Whatever Sam is doing right now—it scares him. 

Bowen rolls back and forth, spine snapping taut and then relaxing. Sam holds on, grabbing Bowen’s struggling arms and forcing them back against his chest as he glows brighter still. 

“I will not be stopped by the likes of—” Bowen screams and then chokes himself into silence. Spirits start forcing their way out of his mouth. Shiny translucent and trembling images of pretty women with their lives cut short. They array themselves around Bowen and Sam. 

“Why?” one of them wails at him. Dean thinks his eardrums might rupture. Maggie seizes control of Sam’s body again. He can tell by the way Sam’s head rises and his knees drew back together. He puffs out a frustrated breath of air. Still going to have to kiss her. 

“What did I do?” another ghost covers her pearly face with transparent palms and sobs. “I was getting married in a month!” 

“Tell us why,” Maggie exhorts softly. Dean begins backing away. 

“I consumed your sin so that I could be made stronger, so that I could act as the arm of God,” Bowen wails, voice thin and broken. He struggles against the tide of spirits who shove and poke and pull at him. 
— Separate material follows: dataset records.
-- ==== Sys2Proof/Word.lean ====
section
/-! DEFINITION. The word types of AZC (00_scope.md R10; 10_state.md R33, R43): 32-bit registers and bus words, 8-bit input
bytes, 16-bit offsets of AZC's own address space, and the bit sequence of R9. -/

namespace Sys2Proof

/-- A register, a command word, or one word on the host bus (R10, R33, R73). -/
abbrev Word := BitVec 32

/-- One byte of the input buffer (R43). -/
abbrev Byte := BitVec 8

/-- A byte offset in AZC's 64 KiB address space (20_memory.md R70). -/
abbrev Offset := BitVec 16

/-- A bit sequence (R9): element 0 is the first bit appended or emitted. -/
abbrev Bits := List Bool

end Sys2Proof
end

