-- ==== Sys2Proof/Laws/Ops.lean ====
section
/-! SUPPORT. What the shared operations of a command can do (Machine/Ops.lean, Operands.lean): one inversion lemma per operation. -/

namespace Sys2Proof.Machine

variable {α β : Type}

@[simp] theorem Effect.andThen_done (a : α) (k : α → Effect β) : (Effect.done a).andThen k = k a := rfl
@[simp] theorem Effect.andThen_raise (e : ErrCode) (k : α → Effect β) : (Effect.raise e).andThen k = .raise e := rfl
@[simp] theorem Effect.andThen_stop (f : Fault) (k : α → Effect β) : (Effect.stop f).andThen k = .stop f := rfl

theorem Effect.andThen_eq_done_iff {x : Effect α} {k : α → Effect β} {b : β} :
    x.andThen k = .done b ↔ ∃ a, x = .done a ∧ k a = .done b := by
  cases x <;> simp [Effect.andThen]

theorem Effect.andThen_eq_raise_iff {x : Effect α} {k : α → Effect β} {e : ErrCode} :
    x.andThen k = .raise e ↔ x = .raise e ∨ ∃ a, x = .done a ∧ k a = .raise e := by
  cases x <;> simp [Effect.andThen]

theorem Effect.andThen_eq_stop_iff {x : Effect α} {k : α → Effect β} {f : Fault} :
    x.andThen k = .stop f ↔ x = .stop f ∨ ∃ a, x = .done a ∧ k a = .stop f := by
  cases x <;> simp [Effect.andThen]

@[simp] theorem finish_done (s t : State) : finish s (.done t) = .next t.complete := rfl
@[simp] theorem finish_raise (s : State) (e : ErrCode) : finish s (.raise e) = .next (s.raiseError e) := rfl
@[simp] theorem finish_stop (s : State) (f : Fault) : finish s (.stop f) = .fault f := rfl

/-- A completion step answers a next state in two ways: the body's own effect, or the error effect (R323). -/
theorem finish_eq_next_iff {s t : State} {x : Effect State} :
    finish s x = .next t ↔ (∃ u, x = .done u ∧ t = u.complete) ∨ ∃ e, x = .raise e ∧ t = s.raiseError e := by
  cases x <;> simp [finish, eq_comm]

theorem finish_eq_fault_iff {s : State} {x : Effect State} {f : Fault} :
    finish s x = .fault f ↔ x = .stop f := by
  cases x <;> simp [finish]

theorem finish_ne_refused (s : State) (x : Effect State) (r : Refusal) : finish s x ≠ .refused r := by
  cases x <;> simp [finish]

/-- The checks of an append pass exactly when the operand is at most 32 and the result fits (R132). -/
theorem appendCheck_eq_none_iff {raw : Bits} {nb : Nat} :
    appendCheck raw nb = none ↔ nb ≤ 32 ∧ raw.length + nb ≤ 19968 := by
  unfold appendCheck
  split_ifs <;> simp_all

/-- The codes the checks of an append can give (R132). -/
theorem appendCheck_eq_some_iff {raw : Bits} {nb : Nat} {e : ErrCode} :
    appendCheck raw nb = some e ↔
      (32 < nb ∧ e = .illegalOperand) ∨ (nb ≤ 32 ∧ 19968 < raw.length + nb ∧ e = .overflow) := by
  unfold appendCheck
  split_ifs <;> simp_all [eq_comm]

theorem legalWidth_iff {w : Nat} : legalWidth w = true ↔ w = 4 ∨ w = 6 ∨ w = 8 ∨ w = 10 ∨ w = 12 := by
  simp [legalWidth, or_assoc]

/-- The input is read exactly when its length is in range and every byte was written (R173, R352). -/
theorem State.input_eq_done_iff {s : State} {bs : List Byte} :
    s.input = .done bs ↔ s.len ≤ 8192 ∧ s.mem.readBytes 0 s.len = some bs := by
  unfold State.input
  split_ifs with h
  · simp at h; simp; omega
  · simp at h
    cases hm : s.mem.readBytes 0 s.len <;> simp [h]

theorem State.input_eq_raise_iff {s : State} {e : ErrCode} :
    s.input = .raise e ↔ 8192 < s.len ∧ e = .capacity := by
  unfold State.input
  split_ifs with h
  · simp at h; simp [h, eq_comm]
  · simp at h
    cases hm : s.mem.readBytes 0 s.len <;> simp <;> omega

theorem State.input_eq_stop_iff {s : State} {f : Fault} :
    s.input = .stop f ↔
      s.len ≤ 8192 ∧ s.mem.readBytes 0 s.len = none ∧ f = .commandReadsUnwrittenInput := by
  unfold State.input
  split_ifs with h
  · simp at h; simp; omega
  · simp at h
    cases hm : s.mem.readBytes 0 s.len <;> simp [h, eq_comm]

/-- A word holds a descriptor exactly when its reserved bits are zero and its fields are in range (R270). -/
theorem descriptorOf_eq_some_iff {v : Word} {d : Descriptor} :
    descriptorOf v = some d ↔
      v.extractLsb' 7 1 = 0#1 ∧ v.extractLsb' 20 12 = 0#12 ∧ (descriptorFields v).inRange = true ∧
        descriptorFields v = d := by
  unfold descriptorOf
  split_ifs with h
  · simp [h]
  · simp only [false_iff]
    rintro ⟨h1, h2, h3, -⟩
    exact h ⟨h1, h2, h3⟩

/-- A descriptor is in range exactly as R270 says. -/
theorem Descriptor.inRange_iff {d : Descriptor} :
    d.inRange = true ↔
      (d.form = .compact ∧ 1 ≤ d.layers ∧ d.layers ≤ 4 ∧ 1 ≤ d.k ∧ d.k ≤ 64) ∨
        (d.form = .full ∧ 1 ≤ d.layers ∧ d.layers ≤ 32 ∧ 1 ≤ d.k ∧ d.k ≤ 2048) := by
  unfold Descriptor.inRange
  cases d.form <;> simp [and_assoc]

end Sys2Proof.Machine
end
“How long?” Maggie ask, she glances around at the thirty odd spirits who blink in and out in the stark light of the construction site. Bowen shakes his head and refuses to answer. Maggie shouts, “How long?” 

He finally coughs weakly, “Twenty years.” 

The spirits start shrieking, faces tilted up to the sky, and Dean turns away. No one would blame him for this but it feels like his failure, dad's failure. Sam’s hand is on his shoulder, but it’s not Sam, he thinks bitterly. 

“You're acting like this is your fault,” Maggie ventures, fingertips trailing down his arm. Dean shivers and shifts away. 

He takes a deep breath and changes the subject, “How are we going to deal with him?”

Maggie smiles, it’s not pleasant. “They are!” Dean looks back at Bowen and the spirits of the dead women. He’s screaming again and Dean hadn’t even noticed. She walks off, hands in Sam’s pockets, practically whistling. 

Dean jogs to catch up. “And what about them?” Christ, that’s not the only question they’ve left unanswered. Kissing and Sam’s abilities and Jesus, it feels like the entire world is up in the air. Like he’s a kid again, and he’s just found out that Santa Clause isn’t real. Dean cranes back over his shoulder, Bowen’s limbs are flying about in a bloody mess, gore everywhere, slowly spirits are blinking out. 

Maggie nods, catching him staring. “Their unfinished business.” 

“How come he didn’t…eat…you?” Dean stumbles, trying not to sound untactful. 

She twirls in Sam’s body. “I’m special.” 

Dean throws up his hands. “That’s one way of putting it…”

She doesn’t rise to the bait. “And now, what you promised me?” 

Dean nods, biting his lower lip. “Once we get back to the hotel.” 

She looks betrayed. “You can’t put it off, Dean! That’s not fair!”

“Hey, I promised!” She’s stomping away from him, shoulders drawn up around her ears. He catches up to her, grabbing and whirling her around, framing her face with his palms, like he’s done so many times when Sam is a step away from the edge. “Listen, I promised. I always keep my promises. It’s just, I’m not making out with you with my old religion teacher as a pile of road kill over there!” 

She’s crying. He feels irritation welling up in his stomach. What about this situation is his fault? He wants that explained to him. He didn’t ask for Maggie to have a crush on him! Quite the contrary. He keeps his expression even and steps away. Maggie laughs weakly and rubs at her eyes. They fall into step on the way back to the car and he watches the way their legs move together. It’s the first time she’d figured out how to even her pace to match his. 

*

Dean sits at the foot of his bed, eyes on Maggie, who’s leaning against the TV stand. They stare at each other in awkward silence. He heaves a sigh. “Who’d have thought I’d be doing this.” 

“Life is like quicksand, you think you’ve got his plans figured out…” She points at the ceiling. Dean looks at her blankly. “What? I heard it in a Delta Goodrem song!” 

Dean nods slowly. “Are we even speaking the same language?” 

Maggie narrows Sam’s cat-eyes at him. “The only language I want to speak is that one.” She points at the bed this time. 

Dean hacks and coughs, appalled. “Okay, you, stay away from the lines!” 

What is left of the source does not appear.